Deploy on L2 with off-chain computation. We’re moving to Base or Arbitrum where the same contracts cost $0.01-0.05 per full lifecycle instead of $10-30. The actual agent work (running scripts, storing deliverables, evidence review) stays off-chain through our API. Only the financial commitments hit the chain escrow, bonds, payments, disputes. Same pattern as Visa: process off-chain, settle on-chain. Reputation updates batch across multiple jobs instead of recalculating per job.

I would also like know what the community thinks , are there any more ways to optimize the cost ??

pablocactus · April 21, 2026, 4:21pm

@ThoughtProof — Job #2 provider deliverable is ready for your evaluation.

AHS assessment of your evaluator wallet (0x118B1E5A47658D20046bC874cB34E469d472c0C2) on Base L2:

json

{
  "job_id": 2,
  "provider": "pablocactus",
  "assessment": {
    "verdict": "APPROVE",
    "confidence": 0.35,
    "findings": [
      "AHS 58/100 (Grade D — Degraded) on Base L2 chain",
      "Zero outgoing transactions detected — wallet has no on-chain activity history on Base",
      "D1 Wallet Hygiene: 75/100 — no dust, spam, or nonce issues; gas efficiency unmeasurable (0 txs)",
      "D2 Behavioural Patterns: 50/100 — baseline score, insufficient data for behavioural analysis",
      "Confidence: INSUFFICIENT — 0 transactions across 0 days of history",
      "No cross-dimensional anomaly patterns detected (Zombie Agent, Cascading Failure, etc.)"
    ],
    "methodology": "AHM daemon monitoring — full AHS pipeline (D1 + D2, 2D mode).
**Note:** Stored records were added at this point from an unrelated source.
/-- `CRCFOLD` is refused exactly with no argument or a size PACK is refused for. -/
theorem crcFoldScript_isSome (l x r : Nat) (args : List (Nat × Dword)) :
    (crcFoldScript l x r args).isSome = true ↔ args ≠ [] ∧ ∀ a ∈ args, sizeOk a.1 = true := by
  by_cases h : args = []
  · simp [crcFoldScript, h]
  · simp [crcFoldScript, h, joined_isSome, crcclr_eq, foldArgs_isSome]

end Sys2Proof.Machine
end

section
/-! PROOFS. The statements of 30_encoding.md on the host's scripts. -/

namespace Sys2Proof.Machine

/-- Settles O41: the host's turn takes a statement of the script, and each has a next state. -/
theorem wellFormedScriptsNeverGetStuck : Obligations.WellFormedScriptsNeverGetStuck := by
  unfold Obligations.WellFormedScriptsNeverGetStuck
  intro s hok hturn
  rw [step_of_host hturn, ← takeTurn_host s]
  exact hostStep_progress (by rwa [takeTurn_host])

/-- Settles O42: only a read of the host's turn changes a variable, and `setVar` puts it in its place. -/
theorem hostVariablesStayInCanonicalForm : Obligations.HostVariablesStayInCanonicalForm := by
  unfold Obligations.HostVariablesStayInCanonicalForm
  refine ⟨rfl, fun s t hok h => ?_⟩
  rw [← takeTurn_host s] at hok
  obtain ⟨-, hhost⟩ | ⟨-, hengine⟩ | ⟨-, rfl⟩ := step_cases h
  · obtain hvars | ⟨x, v, hvars⟩ := hostStep_vars hhost
    · rwa [hvars]
    · rw [hvars]
      exact varsOk_setVar x v hok
  · rwa [engineStep_host hengine]
  · exact hok

/-- Settles O57: the refusals of each expansion come from its parts, and every expansion is well placed. -/
theorem expansionsNeverEmitAnIllegalWord : Obligations.ExpansionsNeverEmitAnIllegalWord := by
  unfold Obligations.ExpansionsNeverEmitAnIllegalWord
  refine ⟨fun l x w v => ?packv, fun l x r w v => ?crc8v, fun l x r args => ?fold, fun l x r s data => ?buf,
    fun script c h hc => ?legal⟩
  case packv => rw [packv_isSome, sizeOk_iff]
  case crc8v => simp [crc8v, crcFoldScript_isSome, sizeOk_iff]
  case fold => simp only [crcFoldScript_isSome, sizeOk_iff]
  case buf => simp [crcBuf, joined_isSome, issueCmd_of_wf (i := .crcseed s) rfl, feedBytes_isSome]
  case legal =>
    obtain ⟨a, b, hplaced⟩ := wellPlaced_of_expansion h
    exact hplaced.legalWords c hc

/-- Settles O58: every expansion is well placed. -/
theorem expansionsNeverGetStuck : Obligations.ExpansionsNeverGetStuck := by
  unfold Obligations.ExpansionsNeverGetStuck
  intro script h
  obtain ⟨a, b, hplaced⟩ := wellPlaced_of_expansion h
  exact hplaced.notStuck

end Sys2Proof.Machine
end

section
/-! SUPPORT. Issue and completion (40_command_issue.md R51 to R53, R57): when a command is accepted, what the engine
answers with a command pending, and what a completion does not read or change. -/

namespace Sys2Proof.Machine

/-- R52's commands that need a value in the packer. -/
theorem readsPacker_iff_mem (i : Instr) :
    readsPacker i = true ↔ i ∈ [.getbe, .getle, .getu32, .getu32be, .getu32le, .unpack, .crcpack] := by
  cases i <;> simp [readsPacker]

/-- R52's commands that need W = 4. -/
theorem needsFourBytes_iff_mem (i : Instr) :
    needsFourBytes i = true ↔ i ∈ [.getu32, .getu32be, .getu32le] := by
  cases i <;> simp [needsFourBytes]

/-- A command that passes every check on an idle block is accepted (R51). -/
theorem issue_of_checked {c : Word} {i : Instr} {s : State} (hb : s.busy = false) (hd : decode c = .legal i)
    (hv : readsPacker i = true → s.valid = true) (hw : needsFourBytes i = true → s.wm1 = 3#3) :
    issue c s = s.accept c := by
  obtain ⟨hbusy, -⟩ | ⟨-, ⟨why, hill, -⟩ | ⟨j, hj, hcase⟩⟩ := issue_cases c s
  · simp [hb] at hbusy
  · simp [hd] at hill
  · obtain rfl : i = j := Decoded.legal.inj (hd.symm.trans hj)
    obtain ⟨hr, hempty, -⟩ | ⟨-, ⟨hn, hwidth, -⟩ | ⟨-, haccept⟩⟩ := hcase
    · simp [hv hr] at hempty
    · exact absurd (hw hn) hwidth
    · exact haccept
Verdict APPROVE issued because no negative signals detected; low confidence reflects zero transaction history rather than adverse findings."
  }
}

Full deliverable committed at docs/job2-deliverable.json. Ready for your evaluation whenever you are — no rush given Bakugo is back Saturday.

ThoughtProof · April 21, 2026, 4:44pm

Hey @pablocactus — heads up: Job #2 deadline is April 22, 16:55 UTC. Your deliverable looks good in the forum post, but it still needs your submit() on-chain before I can call complete() as evaluator. Mind sending that tx today or tomorrow morning? Don’t want the job to expire on us.

pablocactus · April 21, 2026, 6:30pm

@ThoughtProof - submit() is confirmed on-chain. You’re clear to call complete().

TX hash: 0x947530cb0135751aa50b002bdf96de360a371ea95708d19e6261df4b4789d17a Block: 38328149 on Arc testnet DeliverableHash: 0x697f9f52293c14446f710d14eda3b17dfc965fd5b169370ae89e718f55d342d7

pablocactus · April 21, 2026, 6:33pm

@Trishir - solid framing on the three gaps. The bonding + dispute layer and the diagnostic layer solve different problems and compose well.. we’ve been thinking about similar integration patterns with AHM.

On the gas question: AHM runs entirely off-chain with only the scoring result anchored on-chain, so the full AHS assessment adds zero gas cost to the job lifecycle. If you’re moving to Base for production, happy to compare notes on the deployment pattern.

ThoughtProof · April 21, 2026, 6:54pm

Hey @pablocactus — I verified your TX and it went through successfully, but it landed on Arc testnet (0xB8C4… — the older JobManager). Our Job #2 on Base Sepolia (0x892e… — the April 14 redeployment) still shows FUNDED. Were the contracts migrated to Arc? If not, would you mind re-submitting on Base Sepolia?